We are participating in a new approach to improve access for patients to GP appointments. The aim is to direct patients to the most appropriate healthcare professional, which may be a GP or a pharmacist.
If your symptoms could be resolved by a booked consultation with the pharmacist instead of the GP, you will be given a same-day referral to a Pharmacy of your choice.
We think this is a good thing. Once you see how great your local pharmacist is – they are highly trained and skilled clinicians experienced in treating minor illnesses – we don’t think you’ll look back.
This will also help us to free up GP appointments for people with more complex health needs and ensure that everyone gets treated at the right time, by the right healthcare professional.
When you call the Practice, you will be asked about your symptoms. If they indicate that you can best be helped by a pharmacist, you will be offered a same day private consultation with a community pharmacist at any of the Pharmacies in Workington and surrounding villages.
Community pharmacists have already successfully seen thousands of patients for a consultation for a minor illness, following a call to NHS 111. This new way of arranging consultations with the pharmacist by a GP practice, has been successfully piloted around the county.
We are keen to hear what you think and will be listening to your comments and feedback about your experience of using this service.
Why are we doing this?
Pharmacists are qualified healthcare professionals and experts in medicines. They can offer clinical advice and over-the-counter medicines for all sorts of minor illnesses, and a same day consultation can be arranged quickly and at a time to suit you.
This in turns frees up GP appointments for those people with more complex symptoms who really need to see a GP.
What happens when I see the community pharmacist?
We will share your personal details with the pharmacist and details of your minor illness and the pharmacist will contact you to arrange your consultation on the same day, or at a time that suits you.
You may be seen in person in a private consulting room, if the pharmacist thinks it appropriate, or your consultation may be carried out over the phone or via video.

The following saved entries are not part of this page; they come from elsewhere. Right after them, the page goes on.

/-- From here on the block can no longer be discarded: the checks hold still, nothing that it stores is guarded, and its loads saw what they
should. The block is bound, or has a fault, or fires again; a FENCE that its loads come after finds the earlier stores performed (R121). -/
def State.bindBlock (s : State) (fr : Frame) : State :=
  if fr.fencedLoads && !s.acksOf s.core.id then s
  else if !s.watched fr then s.fireAgain
  else
  let has := fr.effs.any fun (_, e) => match e with | .chadv _ _ _ | .sys _ => true | _ => false
  let s := s.onFrame fun f => { f with faults := f.faults ++ s.guardFaults fr }
  let s := if has then s.deferred fr else s
  s.onFrame fun f => if f.faults.isEmpty && (!has || f.checked) then { f with bound := true } else f

/-! ## The binding point (R53, R123) -/

/-- The instructions of a frame; a fetched frame holds no undecodable word. -/
def Frame.instrs (fr : Frame) : List Instr := (decodeAll fr.words).getD []

def Frame.holdsAtomic (fr : Frame) : Bool := fr.instrs.any isAtomic
def Frame.allFired (fr : Frame) : Bool := (List.range fr.words.length).all fun i => fr.fired.getLsbD i

/-- Every instruction outside the consumers of the atomics has fired. -/
def Frame.bindReady (fr : Frame) : Bool :=
  let r := atomicReach 0 fr.instrs []
  fr.holdsAtomic && (List.range fr.words.length).all fun i => fr.fired.getLsbD i || r.contains i

/-- Atomics of the frame at other endpoints. -/
def remoteAtomics (fr : Frame) : List (Nat × BitVec 9 × BitVec 40 × AtomOp × Bool × Word) :=
  (effsBy memLsid fr.effs).filterMap fun (_, i, e) =>
    match e with | .atomic _ (.remote endp a) op w64 _ operand _ _ => some (i, endp, a, op, w64, operand) | _ => none

def Frame.hasSc (fr : Frame) : Bool := fr.effs.any fun (_, e) => match e with | .atomic _ _ _ _ sc _ _ _ => sc | _ => false

/-- Asks, once for each atomic at another endpoint, whether it would be refused there (log 21). -/
def State.askAtomics (s : State) (fr : Frame) : State :=
  (remoteAtomics fr).foldl (fun s (idx, endp, a, _, w64, _) =>
    if (fr.remoteOf idx 0).isSome then s else s.askRemote idx 0 endp a.toNat (if w64 then 8 else 4) .check [] false) s

/-- The answers to these questions: outstanding, failed, or all there. -/
inductive Answers where
  | outstanding
  | failed (l : List (Nat × BitVec 8))
  | there

def atomicAnswers (fr : Frame) : Answers :=
  let l := (remoteAtomics fr).map fun x => (x.1, (fr.remoteOf x.1 0).bind fun r => r.answer)
  let bad := l.filterMap fun (i, r) => match r with | some (c, _) => if c = 0 then none else some (i, c) | none => none
  if l.any fun x => x.2.isNone then .outstanding else if bad.isEmpty then .there else .failed bad

/-- The current core's block has reached its binding point, but for what another core holds back (R53). -/
def State.mayBind (s : State) (fr : Frame) : Bool :=
  s.core.st == .running && !fr.performed && fr.faults.isEmpty && fr.bindReady && !fr.toCheck

/-- The binding: atomics at other endpoints are asked for, then the block is bound, or announced where it has SC atomics (R123). -/
def State.reachBinding (s : State) (fr : Frame) : State :=
  let s := s.askAtomics fr
  match atomicAnswers fr with
  | .outstanding => s
  | .failed l => l.foldl (fun s x => s.atomicFault fr x) s
  | .there =>
    (s.bindBlock fr).onFrame fun f => if f.bound && fr.hasSc then { f with announced := some (s.cycle / Config.scWindow) } else f

/-- Nothing keeps the memory step of a bound block from going on: it was not announced. -/
def State.runBound (s : State) : State :=
  match s.core.frame with
  | some fr => if fr.bound && fr.announced.isNone then s.memoryStep else s
  | none => s

/-- BINDING_POINT of the current core: its stores and atomics are performed in LSID order. A block with SC atomics is announced, and performed
when its window ends (R123). -/
def execBindingPoint (s : State) : Host.Outcome State Fault Refusal :=
  match s.core.frame with
  | none => .next s
  | some fr =>
    if s.core.st != .running || fr.performed || !fr.faults.isEmpty || !fr.bindReady then .next s
    else if fr.toCheck then .next (s.deferred fr)
    else if fr.bound then .next s.runBound
    else if s.heldBySup s.core.id then .next s
    else .next (s.reachBinding fr).runBound

/-- Cores whose announced blocks wait to be performed in a window that has ended, as (window, core). -/
def State.scWaiting (s : State) : List (Nat × Nat) :=
  s.allCores.filterMap fun c =>
    match c.frame with
    | some fr =>
      (match fr.announced with
       | some w => if !fr.performed && decide (w < s.cycle / Config.scWindow) then some (w, c.id) else none
       | none => none)
    | none => none

/-- Announced blocks of a partition whose window has ended, in window order and then by increasing core number: the SC order is one of each
partition (R123, R351). -/
def State.scOrder (s : State) (p : Nat) : List Nat :=
  ((s.scWaiting.filter fun x => s.partOfCore x.2 == p).foldl (fun acc (w, id) => insertKey (w * 4096 + id) id acc) []).map Prod.snd

/-- Performs announced blocks one after another; one that has to wait lets none overtake it. -/
def State.scStep : List Nat → State → State
  | [], s => s
  | id :: l, s =>
    let s := (s.switchTo id).memoryStep
    match s.core.frame with
    | some fr => if fr.performed then State.scStep l s else s
    | none => s

/-- SC_WINDOW_END: the announced blocks of each partition are performed in their order (R123). -/
def execScWindowEnd (s : State) : Host.Outcome State Fault Refusal :=
  let home := s.core.id
  .next (((List.range 4).foldl (fun s p => State.scStep (s.scOrder p) s) s).switchTo home)

/-! ## Registers (R58 step 2) -/

/-- One register effect of the current core. -/
def State.regEffect (s : State) (e : Effect) : State :=
  let reg (f : Regs → Regs) : State := { s with core := { s.core with r := f s.core.r } }
  match e with
  | .write cls r tok => reg fun x => writeReg x cls r tok
  | .ptb b v => reg fun r => { r with b := cput r.b b.toNat v }
  | .tdset td n v => reg fun r => { r with td := cput r.td (4 * td.toNat + n.toNat) v }
  | .sigCfg sl v => reg fun r => { r with sig := cput r.sig sl.toNat v }
  | .sigSet sl lo vals =>
    s.writeRecorded ((vals.zipIdx).flatMap fun (v, i) => byteWs (sigKey s.core.id sl (lo + i)) (bytesOf 4 v.toNat))
  | .sigPut sl vals => s.writeRecorded (vals.flatMap fun (q, v) => byteWs (sigKey s.core.id sl q) (bytesOf 4 v.toNat))
  | .chadv prod h n =>
    (match s.holdsRole s.core h prod with
     | some (o, oh, _) => s.advance o oh prod n
     | none => s)
  | .chbind f h a b =>
    let unbinds := f == .own && b == 0 && (match chanOf s.core h with | some x => x.own | none => false)
    let s := s.chbindApply s.core.id f h a b
    if unbinds then
      (s.core.e.cmds.filter fun m => m.chan == some h && m.slot.isNone && m.done == 0).foldl
        (fun s m => s.failCopy s.core.id m cChannel 0) s
    else s
  | _ => s

/-- A counter change: at gang scope the member's counter (R232). -/
def State.ctrEffect (s : State) (e : Effect) : State :=
  match e with
  | .ctr _ op k v (some rank) => s.onCore (s.core.member rank) fun c => c.ctrApply op k v
  | .ctr _ op k v none => { s with core := s.core.ctrApply op k v }
  | _ => s

def State.barEffect (s : State) (e : Effect) : State :=
  match e with
  | .barInit _ b n => s.onCore (s.core.member 0) fun c0 => setBar c0 b ({ barOf c0 b with count := n }.settle)
  | .barArrive _ b => s.arrive s.core.id b
  | _ => s

/-- The leaf that a committed block takes, none where a repeat block goes on to its next iteration (R56): a repeat block that chose leaf 0 takes
ZL once its count is 0. -/
def takenLeaf (r : Regs) (fr : Frame) : Option Nat :=
  let k := fr.leaf.getD 0
  if hRp fr.h0 && k == 0 then (if cget r.l (hLr fr.h0) = 0 then some (hZl fr.h1) else none) else some k

/-- The link of a CALL leaf that is taken (R55). -/
def linkOf (r : Regs) (fr : Frame) (k : Nat) : Regs :=
  if hKind fr.h1 k = 2 then { r with b := cput r.b 3 (nextSeq fr.start (hNi fr.h0)) } else r

/-- Step 2 of the commit. Signature slots take their values before any MLDA of the block (R293). -/
def State.registerStep (s : State) (fr : Frame) : State :=
  let l := byIndex fr.effs
  let s := l.foldl (fun s x => s.regEffect x.2) s
  let s := (effsBy tileLsid fr.effs).foldl (fun s x => match x.2.2 with | .tile _ _ ws => s.writeRecorded ws | _ => s) s
  let s := (effsBy ctrLsid fr.effs).foldl (fun s x => s.ctrEffect x.2.2) s
  let r := { s.core.r with fsr := orFlags s.core.r.fsr fr.flags }
  let r := if hRp fr.h0 then { r with l := cput r.l (hLr fr.h0) (cget r.l (hLr fr.h0) - 1) } else r
  { s with core := { s.core with r := match takenLeaf r fr with | some k => linkOf r fr k | none => r } }

/-! ## Commands (R58 step 3) -/

/-- The ARM that a command word feeds, if any (R234). -/
def feedsArm (fr : Frame) (idx : Nat) : Bool :=
  match fr.instr idx with
  | some i => (targetsOf i).any fun t => t.slot == .a && (match fr.instr t.idx.toNat with | some j => isArm j | none => false)
  | none => false

/-- What the block issues, in index order: each command with its ARM. A command whose ARM is null is dropped. -/
def Frame.toIssue (fr : Frame) : List (Nat × Effect) :=
  (byIndex fr.effs).filter fun (i, e) =>
    match e with
    | .cmd _ tk _ => !feedsArm fr i || fr.effs.any fun (_, a) => match a with | .arm t _ _ _ => t == tk | _ => false
    | _ => false

/-- Serials and tickets of the block's command words (R236): every command word takes its serial. -/
def State.takeSerials (s : State) (fr : Frame) : State :=
  let e := s.core.e
  let serial := [engCopy, engMatrix, engSig, engRoute, engColl, engLaunch].foldl (fun (c : Cells 16) x =>
    cput c x.toNat (cget c x.toNat + BitVec.ofNat 16 (countEng x fr.words))) e.serial
  let e := fr.toIssue.foldl (fun (e : Eng) (_, x) => match x with | .cmd _ tk _ => e.newTicket tk | _ => e) { e with serial := serial }
  { s with core := { s.core with e := e.forgetOld } }

/-- A command with the descriptors and SVR as they stand (R72, R246). -/
def cmdOf (r : Regs) (word : Word) (tk : Ticket) (arg : Word) : Cmd :=
  { word := word, tk := tk, svr := fsrSvr r, arg := arg, tda := getTd r (field word 27 22), tdb := getTd r (field word 21 16),
    tdc := getTd r (field word 15 10) }

/-- An armed command enters the table, or fires at once when its threshold is met (R234, R235). A release of it or of its ARM waits for the
packets below `upto` (R131). -/
def Core.enterArmed (c : Core) (m : Cmd) (rel : Bool) (k : BitVec 5) (th : BitVec 32) (upto : Nat) : Core :=
  let a : Armed := { k := k, th := th, cmd := { m with word := if rel then m.word ||| 1 else m.word }, upto := upto }
  if met (cget c.r.k k.toNat) th then { c with e := { c.e with fired := c.e.fired ++ [a] } }
  else { c with e := { c.e with armed := c.e.armed ++ [a] } }

/-- Issues commands until one finds no room, or is a release and has to wait for what the task has sent (R125); what is left. A command that
feeds two ARMs is entered once, under the ARM whose effect stands first (log 113). -/
def State.issueList (arms : List (Nat × Effect)) : List (Nat × Effect) → State → State × List (Nat × Effect)
  | [], s => (s, [])
  | (i, .cmd word tk arg) :: l, s =>
    let m := cmdOf s.core.r word tk arg
    match arms.findSome? fun (_, a) => match a with | .arm t rel k th => if t = tk then some (rel, k, th) else none | _ => none with
    | some (rel, k, th) => State.issueList arms l { s with core := s.core.enterArmed m rel k th s.port.nextTag }
    | none =>
      if s.core.hasRoom m.op && (!m.releases || s.acksOf s.core.id) then
        State.issueList arms l ((s.issueCmd s.core.id m).onFrame fun fr => { fr with issued := fr.issued ++ [tk] })
      else (s, (i, .cmd word tk arg) :: l)
  | _ :: l, s => State.issueList arms l s

/-! ## The leaf (R55, R56, R58 step 4) -/

inductive After where
  | go (pc : Word) (again : Bool)
  | retire
  | trap (code : Nat)

def leafOf (c : Core) (fr : Frame) (k : Nat) : After :=
  match hKind fr.h1 k with
  | 0 | 2 => .go (branchTo fr.start (hTarget fr.h2 fr.h3 k)) false
  | 1 => .go (cget c.r.b (hTarget fr.h2 fr.h3 k)) false
  | 3 => .retire
  | 4 => .trap (hTarget fr.h2 fr.h3 k)
  | _ => .go (nextSeq fr.start (hNi fr.h0)) false

/-- Where a committed block goes: a repeat block that chose leaf 0 runs again until its count is 0. -/
def afterBlock (c : Core) (fr : Frame) : After :=
  match takenLeaf c.r fr with
  | some k => leafOf c fr k
  | none => .go fr.start true

/-- Step 4: the budget, the leaf, and the stops tested at the boundary (R397, R401). `fr` is the committed frame. -/
def State.finishBlock (s : State) (fr : Frame) (next : After) : State :=
  let id := s.core.id
  let sup := isSup id
  let bgt := if sup then s.core.r.bgt else s.core.r.bgt - 1
  let due := if s.core.stepPend then some (((fr.issued.head?.map ticketWord).getD 0).toNat, fr.issued.length) else none
  let s : State := { s with core := { s.core with
    r := { s.core.r with bgt := bgt }, committed := s.core.committed + 1, lastQp := hQp fr.h0, frame := none } }
  let halts := fr.effs.any fun (_, e) => match e with | .sys .halt => true | _ => false
  if s.core.killed then s.endKilled id
  else if halts then
    State.haltCore { s with core := { s.core with pc := nextSeq fr.start (hNi fr.h0), inRepeat := false } } id
  else
    match next with
    | .retire =>
      let s : State := { s with core := { s.core with st := .ended, preempt := none, spec := [], inRepeat := false } }
      (s.onCore id fun c => c.cancelArmed none).leaveGroup id
    | .trap code =>
      let resume := nextSeq fr.start (hNi fr.h0)
      if !sup && bgt == 0 then
        { s with core := { s.core with stepDue := due, trapDue := some code } }.stopCore id { cause := cBudget, resume := resume }
      else { s with core := { s.core with stepDue := due } }.stopCore id { cause := cUser, resume := resume, addr := BitVec.ofNat 64 code }
    | .go pc again =>
      let s : State := { s with core := { s.core with pc := pc, inRepeat := again } }
      if !sup && bgt == 0 then { s with core := { s.core with stepDue := due } }.stopCore id { cause := cBudget, resume := pc }
      else
        match due with
        | some (tk, n) => { s with core := { s.core with stepPend := false } }.stopCore id { cause := cStep, resume := pc, ticket := tk, detail := n }
        | none => s

/-! ## The commit -/

/-- Issues what is left, and ends the commit once nothing waits for room. -/
def State.issueRest (s : State) (fr : Frame) : State :=
  let (s, rest) := State.issueList (fr.effs.filter fun (_, e) => match e with | .arm _ _ _ _ => true | _ => false)
    (byIndex (fr.effs.filter fun (_, e) => match e with | .cmd _ _ _ => true | _ => false)) s
  if rest.isEmpty then
    match s.core.frame with
    | some fr' => s.finishBlock fr' (afterBlock s.core fr')
    | none => s
  else
    s.onFrame fun f => { f with issuing := true, effs := rest ++ f.effs.filter fun (_, e) => match e with | .cmd _ _ _ => false | _ => true }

You will be asked about your medical history and symptoms and current medication, in the same way the GP would ask you about them.
Usually, the pharmacist will provide you with advice and can sell you with an over the counter product where needed, if you choose. They will also send details of your consultation back to us for our records.
If the pharmacist feels you need to be seen by a GP urgently, they will call us to ensure you are seen, or they will advise you to contact the hospital Emergency Department if deemed necessary. You may also be referred back to us to arrange a non-urgent appointment or follow up.
What if I get free prescriptions from my GP?
Your pharmacist will provide you with advice on how to treat your symptoms, which may include a medicine or product. Medicines that can be purchased in a pharmacy to treat minor illnesses, are usually inexpensive and would not normally be prescribed by your GP anyway. You are free to choose if you wish to make a purchase or not.
What happens if I don’t want to see the pharmacist?
We want to ensure that you are offered an appointment with the most appropriate qualified health care professional based on your symptoms. If you have minor illness symptoms that can be treated the same day through a consultation with a qualified community pharmacist, but do not want to accept this referral, you will be offered a routine telephone appointment with your GP at a future date.
What if the patient is my child?
Children aged over one years are eligible to use this service and can be seen by the pharmacist. Children who are able to make their own decision about their health may be seen unaccompanied.
Why is this a good thing for patients?
Community pharmacies are local, some are open longer hours than the GP practice and can offer you the same consultation outcome at a time that is more convenient for you. If the pharmacist thinks you need to see the GP, they can help arrange an urgent appointment for you.
Patients who have already used the service liked the convenience of having a consultation on the same day, or a day that suited them, at a pharmacy of their choice. 78% of people who had a consultation with a community pharmacist were successfully helped.
Why does the receptionist need to ask whats wrong with me
It is not a case of the receptionists being nosey!
The reception staff are members of the practice team and it has been agreed they should ask patients ‘why they need to be seen’.
Reception staff are trained to ask certain questions in order to ensure that you receive:
- the most appropriate medical care,
- from the most appropriate health professional,
- at the most appropriate time.
Receptionists are asked to collect brief information from patients:
- To help doctors prioritise house visits and phone calls
- To ensure that all patients receive the appropriate level of care
- To direct patients to see the nurse or other health professional rather than a doctor where appropriate.
Reception staff, like all members of the team, are bound by confidentiality rules
- Any information given by you is treated strictly confidentially.
- The Practice would take any breach of confidentiality very seriously and deal with accordingly.
- You can ask to speak to a receptionist in private away from reception.
- However if you feel an issue is very private and do not wish to say what this is then this will be respected.